To determine the amount of DL800-rhBMP-2 retained at the defect site, we first developed a standard curve for known amounts of DL800-rhBMP-2 at the defect site. 15% (w/v) KOS scaffolds were used for creating the standard curve for DL800 fluorescence. The DL800-rhBMP-2 was prepared at rhBMP-2 concentrations of 100, 50, 25, 12.5, 6.25, 3.125, 1.5625 or 0 μg/mL, which correspond to 14.2, 7.25, 3.625, 1.813, 0.906, 0.453, 0.227, and 0 μg implanted mass of rhBMP-2. The scaffolds were implanted as described in the femur defect model studies, above. Rats were randomly assigned to one of the DL800-rhBMP-2 concentrations for the standard curve and 3 rats (N = 3) were imaged for each DL800-rhBMP-2 concentration. After closure of the implant site, rats were humanely euthanized and frozen until transport to the University of Cincinnati Vontz Imaging center. The incision site was opened to expose the defect site and implanted materials. The rats were placed on a Bruker in vivo Multispectral Imaging System. One X-ray and one optical image were taken to confirm location of the femur defect and then the rats were imaged in the near-IR range by using a 730/790 Ex/Em filter set. Images were collected and pixel intensity was integrated with the Magnetic Lasso Tool in Photoshop to correlate DL800-rhBMP-2 concentration to fluorescence intensity. A standard curve was then created relating DL800-rhBMP-2 concentration with the measured pixel intensity, where it was assumed that the DL800-rhBMP-2 concentration was the same as initially implanted.

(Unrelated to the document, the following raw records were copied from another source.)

/-! ### Commands that end at once, registers, configuration log -/

/-- The command, alone in flight, starts under its opcode. -/
def starts (s : State) (op : Nat) (fs : List (Nat × Nat × Nat)) : Bool :=
  decide (startable (one s (cmd op fs)) 5 op = some (cmd op fs))

/-- A log entry. -/
def entry : LogEntry := { seq := 0, reg := 7, kind := 8, unit := 0, gen := 0, len := 0, digest := [] }

/-- The state with so many log entries. -/
def logged (s : State) (n : Nat) : State := { s with cfg := { s.cfg with log := List.replicate n entry } }

theorem test_w_CommandsThatEndAtOnce :
    starts up 0x7F [] ∧ starts up 0x38 [(0x2C, 1, 4)] ∧ starts up 0x48 [] ∧ starts (wZone 1 8) 9 [] ∧
    zoneCheck (one (wZone 1 8) (cmd 9 [])) (cmd 9 []) = none ∧
    zoneCheck (cset (one (wZone 1 8) (cmd 9 [])) 0 0x1C 2 4) (cmd 9 []) ≠ none ∧
    PortFree up ∧ (logged up 4095).cfg.log.length < 4096 ∧ 4096 ≤ (logged up 4096).cfg.log.length ∧
    (PortFree up ∧ ∀ d ∈ regDoms regJrnCmd, domOn up d = true) ∧
    (let s : State := { up with groups := [(65535, { await := true })] }
     (group s 65535).await = true ∧ (group s 65535).layout = none ∧ s.jrn.stopped = false ∧ s.jrn.scanned = false ∧
     (group up 65535).await = false) ∧
    (let s : State := { up with groups := [(65535, { await := true })], jrn := { durable := 1 } }
     (∀ e ∈ s.jrn.found, e.fg = 65535 → ofGroup e = false) ∧ tget s.jrn.discards 65535 0 < s.jrn.durable) := by unfold PortFree; decide +kernel

/-- The access code of a register. -/
def accOf (a : Nat) : Option Acc := (regRow? a).map (fun r => r.acc)

theorem test_w_RegistersActByAccessCode :
    accOf regGlbTickHi = some .ro ∧ accOf regGlbTbCount = some .rc ∧ accOf regGlbPaceFloor = some .rw ∧ accOf regMemCfg = some .rwl ∧
    accOf regGlbTbStatus = some .w1c ∧ accOf regJrnCmd = some .wo ∧ accOf 0x1FFFFC = none ∧
    (∀ a ∈ [regGlbTickHi, regGlbTbCount, regGlbPaceFloor, regMemCfg, regGlbTbStatus, regGlbDbDiscardCount],
      a % 4 = 0 ∧ a < 0x200000 ∧ (∀ d ∈ regDoms a, domOn up d = true) ∧ (cmdWrite { up with cpResp := 0 } a 0xFFFFFFFF 0).isNone = true) ∧
    (∀ a ∈ [regGlbPaceFloor, regMemCfg, regGlbTbStatus], (viewReg { up with cpResp := 0 } a).isNone = true) ∧
    cpDead State.reset = true ∧ (7 : BitVec 4) ≠ 15 ∧ ({ up with committed := true } : State).committed = true ∧
    (regJrnCmd ∉ [regGlbTickLo, regJrnSeqLo, regJrnDurableLo, regGlbAgeNowLo, regGlbAdvice0]) := by decide +kernel

theorem test_w_ReadsThatTake :
    domOn up 92 = true ∧ (2 ^ 64 - 1 < 2 ^ 64) ∧
    ({ up with age := { advice := [(2 ^ 19 - 1, 4095, 4095, 7)] } } : State).age.advice = (2 ^ 19 - 1, 4095, 4095, 7) :: [] ∧
    (∀ d ∈ regDoms (regEngCsData 49), domOn up d = true) ∧ accOf regGlbDbDiscardCount = some .rc ∧
    (let s := regs up [(regPwrOn 1, 0)]
     regDoms (regPhyCfg 31) = [63] ∧ domOn s 63 = false ∧ rdf s regPwrState 1 0 ≤ 1 ∧ absentChan s 63 = false ∧ cpDead s = false ∧ s.cpWait = none) ∧
    (∀ w ∈ [true, false],
      let h : CpAcc := { write := w, addr := regPhyCfg 31, value := if w then 0xFFFFFFFF else 0, coin := 0 }
      let s : State := { regs up [(regPwrOn 1, 0)] with cpWait := some h, doms := [(63, { pwrReq := true, pwrAck := false, since := some 0 })] }
      s.cpWait = some h ∧ h.addr = regPhyCfg 31 ∧ domOn (domAck s 63 false true) 63 = true ∧ (domAck s 63 false true).cpWait = some h ∧
        domOn (domAck s 63 true true) 63 = false ∧ absentChan (domAck s 63 true true) 63 = false) ∧
    (let s := regs up [(regPwrOn 1, 0), (regPwrState, 2)]
     domOn s 63 = false ∧ 1 < rdf s regPwrState 1 0) := by decide +kernel

theorem test_w_DiscardEmptiesTheNextSlots :
    (let s : State := { logged up 4095 with cfg := { (logged up 4095).cfg with staged := true, nextGen := 1 } }
     PortFree s ∧ s.cfg.staged = true ∧ s.cfg.commitCid = none ∧ s.cfg.log.length < 4096) ∧
    (let s : State := { logged up 4096 with cfg := { (logged up 4096).cfg with staged := true, nextGen := 1 } }
     s.cfg.staged = true ∧ s.cfg.commitCid = none ∧ 4096 ≤ s.cfg.log.length) ∧
    up.cfg.staged = false := by unfold PortFree; decide +kernel

theorem test_register_takes_the_bits_that_are_not_reserved :
    (match exec (.registerWrite regGlbPaceFloor 0xFFFFFFFF 15 0) up with | .next t => decide (rd t regGlbPaceFloor = 0xFFFF) | _ => false) = true := by
  decide +kernel

/-! ### Channel PHY -/

/-- Channel 31 in a state, on a rung. -/
def wPhy (st rung : Nat) (p : PhySt) : State :=
  regs { up with phys := [(31, p)], tick := 10 ^ 12 } [(regPhyState 31, st + 16 * rung)]

theorem test_w_CommandsStartTraining :
    (let s := wPhy 2 6 {}
     PortFree s ∧ (∀ d ∈ regDoms (regPhyCmd 31), domOn s d = true) ∧ chanState s 31 ≠ 1 ∧ (phy s 31).train = .none ∧
     (phy s 31).unlocked = false ∧ chanState s 31 = 2 ∧ (phy s 31).mixed = false ∧
     topRung (wrf { s with cpResp := 0 } (regPhyState 31) 3 2 0) 31 < chanRung s 31) ∧
    chanState (wPhy 0 0 {}) 31 ≠ 2 ∧ chanState (wPhy 1 6 { train := .full }) 31 = 1 ∧ (7 : Nat) < 8 := by unfold PortFree; decide +kernel

theorem test_w_TriggersOfTraining :
    (let s : State := { wPhy 0 0 { linkAll := [15], trained := [15] } with luns := [(4088, {})] }
     chanState s 31 = 0 ∧ domOn s (32 + 31) = true ∧ (leavingOp s 31).isNone = true ∧ trainLun s 31 15 = some 4088 ∧ (phy s 31).linkAll = (15 : Fin 16).val :: [] ∧ (15 : Fin 16).val ∉ ([] : List Nat)) ∧
    (let s : State := { wPhy 2 6 { trained := [15] } with luns := [(4088, {})] }
     (phy s 31).linkAll = [] ∧ trainLun s 31 15 = some 4088 ∧ trainLun up 31 15 = none ∧ (phy s 31).linkAt + rd s (regPhyLinkIvl 31) / max 1 (phy s 31).trained.length ≤ s.tick ∧
     (phy s 31).trained.getD (phy s 31).linkNext 16 = (15 : Fin 16).val ∧ (phy s 31).lastPass + rd s (regPhyQuickIvl 31) ≤ s.tick) ∧
    (let s := wPhy 2 6 {}
     chanState s 31 = 2 ∧ (phy s 31).mixed = false ∧ topRung s 31 < chanRung s 31 ∧
     (phy s 31).raiseAt + rd s (regPhyRaiseMs 31) * 100000 ≤ s.tick ∧ bit (rd s (regPhyCfg 31)) 16 = false ∧ rdf s (regPhyState 31) 3 2 < 3) ∧
    (let s := wPhy 1 6 { unlocked := true, kept := [(6, [])] }
     (phy s 31).unlocked = true ∧ chanState s 31 = 1 ∧ (phy s 31).kept ≠ [] ∧ chanState s 31 ≠ 3 ∧ trainCes s 31 = [] ∧
     trainCes { s with luns := [(4088, {})] } 31 = [15]) ∧
    (phy (wPhy 1 6 { unlocked := true, pend := some (.full, 0) }) 31).kept = [] ∧
    (phy (wPhy 1 6 { unlocked := true, pend := some (.full, 0) }) 31).pend = some (.full, 0) ∧
    chanState (wPhy 3 6 {}) 31 = 3 ∧ rdf (wPhy 14 6 {}) (regPhyState 31) 3 2 = 3 := by decide +kernel

/-- What a chip enable's training found. -/
def ceGood (ce : Nat) (w : Bool) : CeTrain :=
  { ce := ce, window := w, step := 7, readEye := 255, writeEye := 255, deskew := List.replicate 16 0, dqsDelay := 0, refCode := 0 }

/-- Channel 0 with LUNs behind chip enables 0 and 15, in training. -/
def wTrain (k : Train) (rung : Nat) : State :=
  regs { up with phys := [(0, { train := k, rung := rung, oldRung := 6, trained := [0, 15] })], luns := [(1, {}), (120, {})] }
    [(regPhyState 0, 1 + 16 * rung)]

theorem test_w_TrainingEnds :
    (phy (wTrain .quick 6) 0).train = .quick ∧ (phy (wTrain .full 5) 0).train = .full ∧ (phy (wTrain .full 5) 0).rung < 6 ∧
    canTrain (wTrain .full 6) 0 [0, 15] = true ∧ canTrain { wTrain .full 6 with luns := [(1, {})] } 0 [0, 15] = false ∧
    passedCes (wTrain .full 6) 0 6 (trainGot [0, 15] [ceGood 15 true]) = [15] ∧
    6 ≤ (phy (wTrain .full 6) 0).rung ∧ (phy (wTrain .raise 5) 0).train = .raise ∧ trainCes (wTrain .full 6) 0 = [0, 15] ∧
    cePasses (wTrain .full 6) 0 6 (ceGood 15 true) = true ∧ cePasses (wTrain .full 6) 0 6 (ceGood 15 false) = false ∧
    ([15] : List Nat).length ≤ rdf (regs (wTrain .full 5) [(regPhyCfg 0, 0x1000)]) (regPhyCfg 0) 15 12 ∧
    rdf (regs (wTrain .full 5) [(regPhyCfg 0, 0)]) (regPhyCfg 0) 15 12 < ([15] : List Nat).length := by decide +kernel

/-! ### Resets, bring-up, pins -/

/-- The block with the boot record given, at a tick. -/
def wBoot (t : Nat) (b : BootSt) : State := { up with tick := t, boot := b }

theorem test_w_OptionAreaNeedsBothKeys :
    PortFree up ∧ up.boot.key = none ∧ (0x0A5E0003 : Word).toNat = 0x0A5E0000 + 3 ∧
    (let s := wBoot 999 { key := some 3, armed := true }
     s.boot.key = some 3 ∧ s.boot.armed = true ∧ (0xF5A10003 : Word).toNat = 0xF5A10000 + 3 ∧ s.tick < s.boot.keyAt + 1000 ∧
     (0xF5A10002 : Word).toNat ≠ 0 ∧ (0xF5A10002 : Word).toNat ≠ 0xF5A10000 + 3) ∧
    (let s := wBoot 1000 { key := some 3, armed := true }
     s.boot.armed = true ∧ s.boot.keyAt + 1000 ≤ s.tick) ∧
    (let s := wBoot 1000 { key := some 3 }
     s.boot.key = some 3 ∧ s.boot.armed = false) ∧
    (let s := wBoot 100000000 { unlock := some 3 }
     s.boot.unlock = some 3 ∧ s.boot.openAt + 100000000 ≤ s.tick) ∧
    (wBoot 99999999 { unlock := some 3 }).tick < (wBoot 99999999 { unlock := some 3 }).boot.openAt + 100000000 := by unfold PortFree; decide +kernel

theorem test_w_TimebaseAndPace :
    (let s := wBoot 65536 {}
     s.freqAt + 65536 ≤ s.tick ∧ s.trefStop = false ∧ rd s (regPwrOn 1) ≠ 0 ∧ s.paceAt + 1024 ≤ s.tick ∧ phase s ≤ 1 ∧
     bit (rd s regGlbTbStatus) 1 = false ∧ s.boot.freqOk = false ∧ rdf s regGlbPaceFloor 15 0 ≤ (65535 : BitVec 16).toNat ∧
     (0 : BitVec 16).toNat < rdf s regGlbPaceFloor 15 0) ∧
    rd (regs up [(regPwrOn 1, 0)]) (regPwrOn 1) = 0 ∧
    (let s := regs { up with boot := { freqOk := true } } [(regGlbPace, 0x80003000)]
     s.filled = true ∧ paceValid s = true ∧ s.boot.freqOk = true ∧ bit (rd s regGlbTbStatus) 1 = false ∧ phase s ≤ 1) ∧
    bit (rd (regs up [(regGlbTbStatus, 2)]) regGlbTbStatus) 1 = true := by decide +kernel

To determine the retention (where it was assumed that non-retained rhBMP-2 had been released from the implant site) of DL800-rhBMP-2 from keratin or collagen carriers at the implant site, rats were implanted with KOS, KTN, 50:50 KOS:KTN, or collagen containing 14.2 μg DL800-rhBMP-2. Rats were randomly assigned to each treatment group and four rats (N = 4 at Days 1 and 3, N = 5 at Day 7) were implanted for each formulation at each time point. Preparation of collagen and keratin as well as implantation in the femur defect model as described above. Rats were humanely euthanized and transported to the University of Cincinnati Vontz Imaging Center at 1, 3, or 7 days after surgical implantation of the scaffolds with rhBMP-2 (spiked at 1:15 with DL800-rhBMP-2). The incision site was opened to expose the defect site and imaged as described above for the standard curve. Pixel intensity was determined in Photoshop and the DL800-rhBMP-2 concentration was determined from the standard curve generated above. After imaging the femur defect site, the brain, liver, spleen, kidneys, heart and lungs were removed and imaged on the Bruker in vivo multispectral imaging system.

2.9.2 Statistical methods

Animal studies were randomized. Imaging and data analysis were conducted by blinded observers. We confirmed previous studies showing that keratin scaffolds lacking rhBMP-2 do not lead to bridging in this critically-sized defected model. To reduce the number of animals in the study, we combined results from empty (no treatment), keratose only (no rhBMP-2) and kerateine only (no rhBMP-2) and treated these as near replicates for statistical comparisons. These are shown as “Combined Controls” in the figures and for statistical comparisons, but where appropriate we have also shown the results for the Combined Control groups. Comparisons between groups were conducted with analysis of variance followed by Tukey’s honestly significant different post-hoc test.